A Planter of Oak Forests

The eastern blue jay, Cyanocitta cristata, is a passerine or perching bird, a member of the family that also includes magpies and crows. Members of this family are believed by many to be the most intelligent of all birds. They certainly have excellent memories!
The blue jay is a large, sleek, handsome bird with a prominent crest on his head. He is a brilliant sky-blue above and white beneath, and his wings and long tail are marked with pure white and black patches and stripes.
He is a bold and gregarious creature, and somewhat of a bully to smaller birds. He can be found inhabiting mixed forests of hardwoods, especially oak, and evergreens.
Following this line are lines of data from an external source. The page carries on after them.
/-- Training goes on by its sub-steps to RUNNING at the seventh; one that fails ends in FAILED with FS0178, and in a stopping channel the end of a
sub-step stops it. A new target speed shows as pending on a running channel. A stopping channel on which nothing is placed stops. An idle channel
with self-refresh enabled begins to enter it when its time has passed; once in, it is counted, and wakes again where a wake waits; a wake that
completes makes it active. Refresh temperatures show, a first high one firing FS0181; a scrub comes at its instant and counts its errors; a
fixed-delay channel moves each bit by at most one step a reading and 16 in all. -/
def Obligations.DramChannels : Prop :=
  (∀ ch obs, Carried (.trainingSubstepEnd ch obs) (fun d e =>
    Changes [.blt, .drams, .health] (firing ++ [DUC_FAM_STATUS_state, LNS_OCT_STATUS_state, MAC_STATUS_state, DRC_STATUS_state, DRC_STATUS_sub, DRC_STATUS_speed, DRC_STATUS_train_step, DRC_STATUS_failed_cause, DRC_INFO_cap_mib, DRC_STICKY_start_err, DRC_LAST_TRAIN_ntw, QLT_HEAD_STATUS_state, GTH_STATUS_state, APT_TDM_STATUS_state, APT_AIN_STATUS_state, APT_AOUT_STATUS_state, SEA_LINK_ST_state] ++ fieldsOf [DRC_DLY_DQ, DRC_DLY_DQS, DRC_DLY_CA]) d e ∧
    (∀ st step, st = funcState (fDram ch) d → step = rd DRC_STATUS_train_step [ch] d →
      (step = 0 ∨ (st ≠ 1 ∧ st ≠ 3) → Unchanged d e) ∧
      (step ≠ 0 → st = 3 → funcState (fDram ch) e = 0) ∧
      (step ≠ 0 → st = 1 → (dramRun ch d).restart = true → rd DRC_STATUS_train_step [ch] e = 1 ∧ (dramRun ch e).restart = false) ∧
      (step ≠ 0 → st = 1 → (dramRun ch d).restart = false → obs.failed = true →
        funcState (fDram ch) e = 4 ∧ rd DRC_STATUS_failed_cause [ch] e = 1 ∧ rd DRC_STICKY_start_err [ch] e = 1 ∧ Fired 178 d e) ∧
      (step ≠ 0 → st = 1 → (dramRun ch d).restart = false → obs.failed = false → obs.stepDone = true →
        (step = 7 → funcState (fDram ch) e = 2 ∧ rd DRC_STATUS_train_step [ch] e = 0) ∧
        (step ≠ 7 → funcState (fDram ch) e = 1 ∧ rd DRC_STATUS_train_step [ch] e = if isFixed ch d then 7 else (step + 1) % 2 ^ DRC_STATUS_train_step.w))))) ∧
  (∀ ch target, Carried (.speedTargetWrite ch target) (fun d e =>
    Changes [.drams] [DRC_STATUS_speed, DRC_STATUS_target_pending, DRC_STATUS_train_step, DRC_SPEED_target] d e ∧
    rd DRC_SPEED_target [ch] e = target % 2 ^ DRC_SPEED_target.w ∧
    (funcState (fDram ch) d = 2 → rdB DRC_STATUS_target_pending [ch] e = (target != rd DRC_STATUS_speed [ch] d)))) ∧
  (∀ ch, Carried (.channelStopped ch) (fun d e =>
    Changes [.drams, .health] [DUC_FAM_STATUS_state, LNS_OCT_STATUS_state, MAC_STATUS_state, DRC_STATUS_state, DRC_STATUS_sub, DRC_STATUS_train_step, DRC_INFO_cap_mib, QLT_HEAD_STATUS_state, GTH_STATUS_state, APT_TDM_STATUS_state, APT_AIN_STATUS_state, APT_AOUT_STATUS_state, SEA_LINK_ST_state] d e ∧
    (∀ stops, stops = (decide (funcState (fDram ch) d = 3 ∧ rd DRC_STATUS_train_step [ch] d = 0) && !placedOn ch d) →
      (stops = true → funcState (fDram ch) e = 0) ∧ (stops = false → Unchanged d e)))) ∧
  (∀ ch drift, Carried (.driftTracking ch drift) (fun d e =>
    Changes [.blt, .drams] (firing ++ [DRC_STICKY_drift_limit, DRC_MARGIN_drift, DRC_DLY_DQ_wr]) d e ∧
    (isFixed ch d = false ∨ running (fDram ch) d = false → Unchanged d e) ∧
    (isFixed ch d = true → running (fDram ch) d = true → ∀ b < 80,
      tabGet 0 (dramRun ch e).moves b =
        ofSigned 16 (clampI (-16) 16 (toSigned 16 (tabGet 0 (dramRun ch d).moves b) + clampI (-1) 1 (drift.getD b 0)))))) ∧
  (∀ ch, Carried (.idleTimeout ch) (fun d e =>
    Changes [.ntw, .devTime, .drams] [DRC_STATUS_sub] d e ∧
    (∀ idle, idle = (dramActive ch d && rdB DRC_SR_sr_en [ch] d && !placedOn ch d && !captureOn ch d) →
      (idle = false → Unchanged d e) ∧
      (idle = true → Passes ((dramRun ch d).idleFrom + rd DRC_SR_idle_us [ch] d * usUnits) d e ∧
        ((dramRun ch d).pauseAt = 0 → rd DRC_STATUS_sub [ch] e = 1) ∧ ((dramRun ch d).pauseAt ≠ 0 → (dramRun ch e).idlePending = true))))) ∧
  (∀ ch, Carried (.selfRefreshEntered ch) (fun d e =>
    Changes [.drams] ([DRC_STATUS_sub] ++ fieldsOf [DRC_SR_CNT]) d e ∧
    (running (fDram ch) d = false ∨ rd DRC_STATUS_sub [ch] d ≠ 1 → Unchanged d e) ∧
    (running (fDram ch) d = true → rd DRC_STATUS_sub [ch] d = 1 →
      rd DRC_SR_CNT_entries [ch] e = min (2 ^ DRC_SR_CNT_entries.w - 1) (rd DRC_SR_CNT_entries [ch] d + 1) ∧
      rd DRC_STATUS_sub [ch] e = if (dramRun ch d).wakePending then 3 else 2))) ∧
  (∀ ch lanes, Carried (.wakeComplete ch lanes) (fun d e =>
    Changes [.blt, .ink, .drams, .health] (firing ++ [DUC_FAM_STATUS_state, LNS_OCT_STATUS_state, MAC_STATUS_state, INK_STATUS_cap_err, INK_CAP_ST_busy, INK_CAP_ST_err, INK_SURF_writing, DRC_STATUS_state, DRC_STATUS_sub, DRC_STATUS_degraded, DRC_STATUS_fail_count, DRC_STATUS_train_step, DRC_STATUS_failed_cause, DRC_INFO_cap_mib, DRC_STICKY_retrain_fail, DRC_STICKY_failed, DRC_MARGIN_rd_min, DRC_MARGIN_wr_min, DRC_LAST_TRAIN_ntw, DRC_DLY_DQ_rd, DRC_DLY_DQ_wr, QLT_HEAD_STATUS_state, GTH_STATUS_state, APT_TDM_STATUS_state, APT_AIN_STATUS_state, APT_AOUT_STATUS_state, SEA_LINK_ST_state] ++ fieldsOf [DRC_CNT]) d e ∧
    (running (fDram ch) d = false ∨ rd DRC_STATUS_sub [ch] d ≠ 3 → Unchanged d e) ∧
    (running (fDram ch) d = true → rd DRC_STATUS_sub [ch] d = 3 → isFixed ch d = true ∨ maskOk lanes = true →
      rd DRC_STATUS_sub [ch] e = 0 ∧ (dramRun ch e).idleFrom = d.devTime))) ∧
  (∀ ch ce ues, Carried (.patrolScrub ch ce ues) (fun d e =>
    Changes [.ntw, .devTime, .lastSecond, .blt, .ink, .drams, .health] (firing ++ [DUC_FAM_STATUS_state, LNS_OCT_STATUS_state, MAC_STATUS_state, INK_STATUS_cap_err, INK_CAP_ST_busy, INK_CAP_ST_err, INK_SURF_writing, DRC_STATUS_state, DRC_STATUS_sub, DRC_STATUS_train_step, DRC_STATUS_failed_cause, DRC_INFO_cap_mib, DRC_STICKY_failed, DRC_STICKY_ue, DRC_STICKY_ce_thr, DRC_LAST_UE_addr, QLT_HEAD_STATUS_state, GTH_STATUS_state, APT_TDM_STATUS_state, APT_AIN_STATUS_state, APT_AOUT_STATUS_state, SEA_LINK_ST_state] ++ fieldsOf [DRC_ECC_CNT]) d e ∧
    (dramActive ch d = false → Unchanged d e) ∧ (dramActive ch d = true → Passes (dramRun ch d).scrubAt d e ∧
      rd DRC_ECC_CNT_ce [ch] e = min (2 ^ DRC_ECC_CNT_ce.w - 1) (rd DRC_ECC_CNT_ce [ch] d + ce) ∧ (ues ≠ [] → rd DRC_STICKY_ue [ch] e = 1)))) ∧
  (∀ ch rates high, Carried (.refreshRateRead ch rates high) (fun d e =>
    Changes [.blt] (firing ++ [DRC_STICKY_temp_high] ++ fieldsOf [DRC_TEMP]) d e ∧
    (running (fDram ch) d = false → Unchanged d e) ∧ (running (fDram ch) d = true → rdB DRC_TEMP_high [ch] e = high ∧
      (high = true → rdB DRC_TEMP_high [ch] d = false → rd DRC_STICKY_temp_high [ch] e = 1 ∧ Fired 181 d e))))

/-- A valid frame at an unlocked running AES input begins its acquisition; the third invalid frame in a row at a locked one, or the loss of its
clock, ends its lock and fires FS0208; an invalid frame at a master TDM port does nothing. A port or Gather that stops is stopped when its time
has passed. A gain written while Gather runs joins its queue of 16,384, or sets the queue-full bit and fires FS0225; written otherwise it is the
node's gain at once and no other node's. A biquad coefficient reads as written, and the last of five gives the section its new set. -/
def Obligations.AudioPortsAndGather : Prop :=
  (∀ port frame, Carried (.portFrame port frame) (fun d e =>
    Changes [.lastSecond, .blt, .xpt, .apt, .journal] (firing ++ [XPT_SSL_ST_lost, XPT_DST_ST_lost, XPT_DST_CNT_losses, INK_SURF_writing, APT_TDM_STATUS_rx_lock, APT_TDM_STATUS_tx_lock, APT_TDM_STATUS_mask_pending, APT_TDM_STATUS_ramping, APT_TDM_STATUS_rx_fill, APT_TDM_STATUS_tx_fill, APT_TDM_RXMASK_ACT_mask, APT_TDM_TXMASK_ACT_mask, APT_TDM_FREQ_freq, APT_TDM_STICKY_lost, APT_TDM_STICKY_slip, APT_TDM_STICKY_fsync_err, APT_TDM_STICKY_rate_mis, APT_TDM_STICKY_npcm_slip, APT_TDM_NPCM_pairs, APT_AIN_STATUS_lock, APT_AIN_STATUS_npcm, APT_AIN_STATUS_ramping, APT_AIN_STATUS_fill, APT_AIN_FREQ_freq, APT_AIN_CS_block, APT_AIN_STICKY_lost, APT_AIN_STICKY_slip, APT_AIN_STICKY_fsync_err, APT_AIN_STICKY_parity, APT_AIN_STICKY_cs_crc, APT_AIN_STICKY_rate_mis, APT_AIN_STICKY_npcm_slip] ++ fieldsOf [APT_STATUS, APT_TDM_CNT0, APT_TDM_CNT1, APT_AIN_CNT0, APT_AIN_CNT1]) d e ∧
    (portMaster port d = true → frame.valid = false → Unchanged d e) ∧
    (8 ≤ port → running (portFunc port) d = true →
      (frame.valid = true → sideState port d = 0 → sideState port e = 1) ∧
      (frame.valid = false → 2 ≤ (side port d).invalid → sideState port d = 2 → sideState port e = 0 ∧ Fired 208 d e)))) ∧
  (∀ port, Carried (.portClockLoss port) (fun d e =>
    Changes [.blt, .xpt, .apt] (firing ++ [XPT_SSL_ST_lost, XPT_DST_ST_lost, XPT_DST_CNT_losses, INK_SURF_writing, APT_TDM_STATUS_rx_lock, APT_TDM_STATUS_tx_lock, APT_TDM_STATUS_ramping, APT_TDM_STATUS_rx_fill, APT_TDM_STATUS_tx_fill, APT_TDM_FREQ_freq, APT_TDM_STICKY_lost, APT_TDM_CNT1_losses, APT_AIN_STATUS_lock, APT_AIN_STATUS_ramping, APT_AIN_STATUS_fill, APT_AIN_FREQ_freq, APT_AIN_STICKY_lost, APT_AIN_CNT1_losses] ++ fieldsOf [APT_STATUS]) d e ∧
    (portMaster port d = true → Unchanged d e) ∧
    (8 ≤ port → running (portFunc port) d = true → sideState port d = 1 ∨ sideState port d = 2 →
      sideState port e = 0 ∧ (sideState port d = 2 → Fired 208 d e)))) ∧
  (∀ port, Carried (.portStopComplete port) (fun d e =>
    Changes [.ntw, .devTime, .blt, .xpt, .apt, .health] (firing ++ [DUC_FAM_STATUS_state, XPT_SSL_ST_lost, XPT_DST_ST_lost, XPT_DST_CNT_losses, LNS_OCT_STATUS_state, MAC_STATUS_state, INK_SURF_writing, DRC_STATUS_state, QLT_HEAD_STATUS_state, GTH_STATUS_state, APT_TDM_FREQ_freq, APT_AIN_STATUS_state, APT_AIN_STATUS_lock, APT_AIN_STATUS_ramping, APT_AIN_STATUS_fill, APT_AIN_FREQ_freq, APT_AOUT_STATUS_state, SEA_LINK_ST_state] ++ fieldsOf [APT_TDM_STATUS]) d e ∧
    (funcState (portFunc port) d ≠ 3 → Unchanged d e) ∧
    (funcState (portFunc port) d = 3 → Passes (tabGet 0 d.apt.stopping port - 1 + 5 * msUnits) d e ∧ funcState (portFunc port) e = 0))) ∧
  (∀ node word, Carried (.gainWrite node word) (fun d e =>
    Changes [.blt, .gth] (firing ++ [GTH_STICKY_q_full] ++ fieldsOf [GTH_QUEUE]) d e ∧
    (funcState fGather d = 2 → d.gth.queue.length < 16384 → e.gth.queue = d.gth.queue ++ [(node, word % 2 ^ 28)] ∧ e.gth.gains = d.gth.gains) ∧
    (funcState fGather d = 2 → 16384 ≤ d.gth.queue.length → e.gth = d.gth ∧ rd GTH_STICKY_q_full [] e = 1 ∧ Fired 225 d e) ∧
    (funcState fGather d ≠ 2 → e.gth.queue = d.gth.queue ∧ tabGet 0 e.gth.gains node = word % 2 ^ 28 ∧
      ∀ k, k ≠ node → tabGet 0 e.gth.gains k = tabGet 0 d.gth.gains k))) ∧
  (∀ output biquad coef word, Carried (.biquadCoefficientWrite output biquad coef word) (fun d e =>
    Changes [.gth] [GTH_BQ_coef] d e ∧
    rd GTH_BQ_coef [output, biquad, coef] e = word % 2 ^ GTH_BQ_coef.w ∧ (coef ≠ 4 → e.gth = d.gth) ∧
    (coef = 4 → tabGet [] e.gth.bqPend (4 * output + biquad) = (List.range 5).map (fun k => rd GTH_BQ_coef [output, biquad, k] e)))) ∧
  (Carried .gatherStopComplete (fun d e =>
    Changes [.ntw, .devTime, .gth, .health] [DUC_FAM_STATUS_state, LNS_OCT_STATUS_state, MAC_STATUS_state, DRC_STATUS_state, QLT_HEAD_STATUS_state, GTH_STATUS_state, APT_TDM_STATUS_state, APT_AIN_STATUS_state, APT_AOUT_STATUS_state, SEA_LINK_ST_state] d e ∧
    (funcState fGather d ≠ 3 → Unchanged d e) ∧
    (funcState fGather d = 3 → Passes (d.gth.stopAt + 5 * msUnits) d e ∧ funcState fGather e = 0 ∧ e.gth.nodes = [] ∧ e.gth.outs = [] ∧ e.gth.ins = [])))

/-- A link that does not run takes no frame and sends none, and a lane without lock takes none; a frame of another version than 1 changes nothing of
the link. One that names another member or link as its partner shows the lane miswired and fires FS0242 once. Frames go out at the multiples of
52,920 nib. A training frame counts only on a lane in training: an answered request whose wish is not met yet is followed by the next one. A lane
that the partner receives again is used again from the next frame instant 423,360 nib after. -/
def Obligations.SeamFramesAndLanes : Prop :=
  (∀ link lane frame, Carried (.seamFrame link lane frame) (fun d e =>
    Changes [.lastSecond, .blt, .xpt, .ink, .sea] (firing ++ [XPT_STATUS_not_exec, XPT_NX_tag, XPT_NX_CNT_count, XPT_MBX_RES_state, XPT_MBX_RES_code, XPT_SSL_ST_lost, XPT_DST_ST_lost, XPT_DST_CNT_losses, LNS_SYMERR_corrected, INK_STATUS_anc_drop, INK_CNT_anc_drop, INK_SURF_wr_buf, INK_SURF_last_buf, INK_SURF_writing, INK_SURF_lines_written, INK_SURF_frame, SEA_STATUS_takeover, SEA_STATUS_two_masters, SEA_STATUS_twin_down, SEA_LINK_ST_up, SEA_LINK_ST_rx_ok, SEA_LINK_ST_time_valid, SEA_LINK_ST_upstream, SEA_LINK_ST_digest_ok, SEA_LINK_DELAY_delay, SEA_LINK_STICKY_lane_lost, SEA_LINK_STICKY_down, SEA_LINK_STICKY_miswire, SEA_LINK_STICKY_skew, SEA_LINK_STICKY_cw_unc, SEA_LINK_CNT1_lane_drops] ++ fieldsOf [SEA_TIME, SEA_LINK_PARTNER, SEA_LINK_CNT0]) d e ∧
    (running (fSeam link) d = false ∨ rdB LNS_STATUS_lock [linkLane link lane d] d = false → e.sea = d.sea ∧ rd SEA_LINK_CNT0_cw_corr [link] e = rd SEA_LINK_CNT0_cw_corr [link] d) ∧
    (running (fSeam link) d = true → rdB LNS_STATUS_lock [linkLane link lane d] d = true →
      (frame.ctl = none → e.sea = d.sea ∧ rd SEA_LINK_CNT0_cw_corr [link] e = min (2 ^ SEA_LINK_CNT0_cw_corr.w - 1) (rd SEA_LINK_CNT0_cw_corr [link] d + frame.corrected)) ∧
      (∀ c, frame.ctl = some c → c.version ≠ 1 → e.sea = d.sea) ∧
      (∀ c, frame.ctl = some c → c.version = 1 → c.member ≠ linkPeer link d ∨ c.link ≠ rd SEA_LINK_CFG_partner_link [link] d →
        (seaLane link lane d).miswired = false → rd SEA_LINK_STICKY_miswire [link] e = 1 ∧ Fired 242 d e)))) ∧
  (∀ link, Carried (.seamFrameTransmit link) (fun d e =>
    Changes [.ntw, .devTime, .lastAt, .blt, .xpt, .sea, .health] (firing ++ [XPT_SSL_ST_lost, XPT_DST_ST_lost, XPT_DST_CNT_losses, INK_SURF_writing, SEA_STATUS_twin_down, SEA_TIME_hop, SEA_TIME_upstream, SEA_TIME_up_valid, SEA_LINK_ST_up, SEA_LINK_ST_rx_ok, SEA_LINK_ST_tx_lanes, SEA_LINK_ST_time_valid, SEA_LINK_ST_upstream, SEA_LINK_ST_digest_ok, SEA_LINK_STICKY_down, SEA_LINK_STICKY_anc_drop] ++ fieldsOf [SEA_LINK_CNT2]) d e ∧
    (running (fSeam link) d = false → Unchanged d e) ∧ (running (fSeam link) d = true → Comes (nextGrid 52920 0 (1024 + link) d) d e))) ∧
  (∀ link lane frame, Carried (.trainingFrame link lane frame) (fun d e =>
    Changes [.sea] ([LNS_STATUS_train] ++ fieldsOf [LNS_TX_TAP_ACT]) d e ∧
    (∀ live, live = (running (fSeam link) d && rdB LNS_STATUS_lock [linkLane link lane d] d && rd LNS_STATUS_train [linkLane link lane d] d == 2) →
      (live = false → Unchanged d e) ∧
      (live = true → frame.req = none → frame.status = none → (seaLane link lane d).answered = true → frame.want.ready = false →
        (seaLane link lane e).readyTx = 0 ∧ (seaLane link lane e).reqId = ((seaLane link lane d).reqId + 1) % 256 ∧ (seaLane link lane e).answered = false)))) ∧
  (∀ link lane, Carried (.laneRejoin link lane) (fun d e =>
    Changes [.ntw, .devTime, .blt, .xpt, .sea, .health] (firing ++ [XPT_SSL_ST_lost, XPT_DST_ST_lost, XPT_DST_CNT_losses, INK_SURF_writing, SEA_STATUS_twin_down, SEA_TIME_hop, SEA_TIME_upstream, SEA_TIME_up_valid, SEA_LINK_ST_up, SEA_LINK_ST_rx_ok, SEA_LINK_ST_tx_lanes, SEA_LINK_ST_time_valid, SEA_LINK_ST_upstream, SEA_LINK_ST_digest_ok, SEA_LINK_STICKY_down, SEA_LINK_CNT1_rejoins]) d e ∧
    (∀ off, off = (!running (fSeam link) d || inSafe d || (seaLane link lane d).rejoinAt == 0 || !Nat.testBit (seaLink link d).peerOk lane ||
        Nat.testBit (rd SEA_LINK_ST_tx_lanes [link] d) lane) →
      (off = true → Unchanged d e) ∧
      (off = false → Comes (unitsOfNib (ceilDiv (seaLane link lane d).rejoinAt 52920 * 52920)) d e ∧ Nat.testBit (rd SEA_LINK_ST_tx_lanes [link] e) lane = true))))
The blue jay's voice is often a noisy scream of "jay-jay," but he can also produce flute-like notes. He may shriek a warning if there is a predator such as an owl or hawk nearby; on the other hand, the blue jay himself can give an excellent imitation of the call of the red-shouldered hawk. He may utter this high-pitched call as he approaches a bird feeder, causing other birds to flee in terror.
Blue jays are omnivorous. They especially enjoy eating acorns and other nuts and seeds. Sometimes, they dig holes in the ground and hide the acorns within. Later in the season, they are able to retrieve them when needed. Those acorns that are not retrieved may grow into oak trees!
Blue jays also eat dragonflies and other large insects, and appreciate offerings of suet and peanut butter at feeders. Unfortunately, the blue jay has a prediliction for the eggs and baby birds of smaller species. Fierce Nature balances this situation when the blue jay itself makes a fine meal for a hawk.
Blue jays usually site their nest in the fork of a tree, preferably a conifer. Both male and female birds build the nest. It is a bulky creation of twigs, bark, mosses and leaves, lined with rootlets. The mother bird lays four to six olive-green eggs, heavily spotted and blotched with brown. (They resemble miniature crows' eggs.) As the mother sits on her eggs, the male bird brings her her food. These normally noisy birds are very quiet in the vicinity of the nest. When the babies hatch, both parents feed them. It is amusing to see young blue jays, already almost indistinguishable from adults, still flying after their parents demanding food!
One day, my husband, Edward, called my attention to a stump near the corner of our house. This stump, which had been present for over twenty years, was shimmering and glistening in the light, due to the wings of thousands of ants emerging from it for their nuptial flight. There were also many worker ants crawling about on its surface. This was an interesting but not really pleasing sight, only two feet from the house. Suddenly, a blue jay alighted on the stump, and began to seize ants and poke them under its wings, first on one side and then on the other!
This behavior is known as "anting." The ants' bodies contain formic acid, which is insecticidal. It is thought that this chemical, when anointing the feathers, discourages lice and mites on the bird. After the bird has performed this ritual, it bathes, oils and preens itself.
The range of our blue jay extends from southern Canada to the Gulf of Mexico, east of the Rockies. Blue jays are somewhat migratory. Although, in New York, we have blue jays year-round, the birds at our winter feeders may have actually migrated from colder northern lands!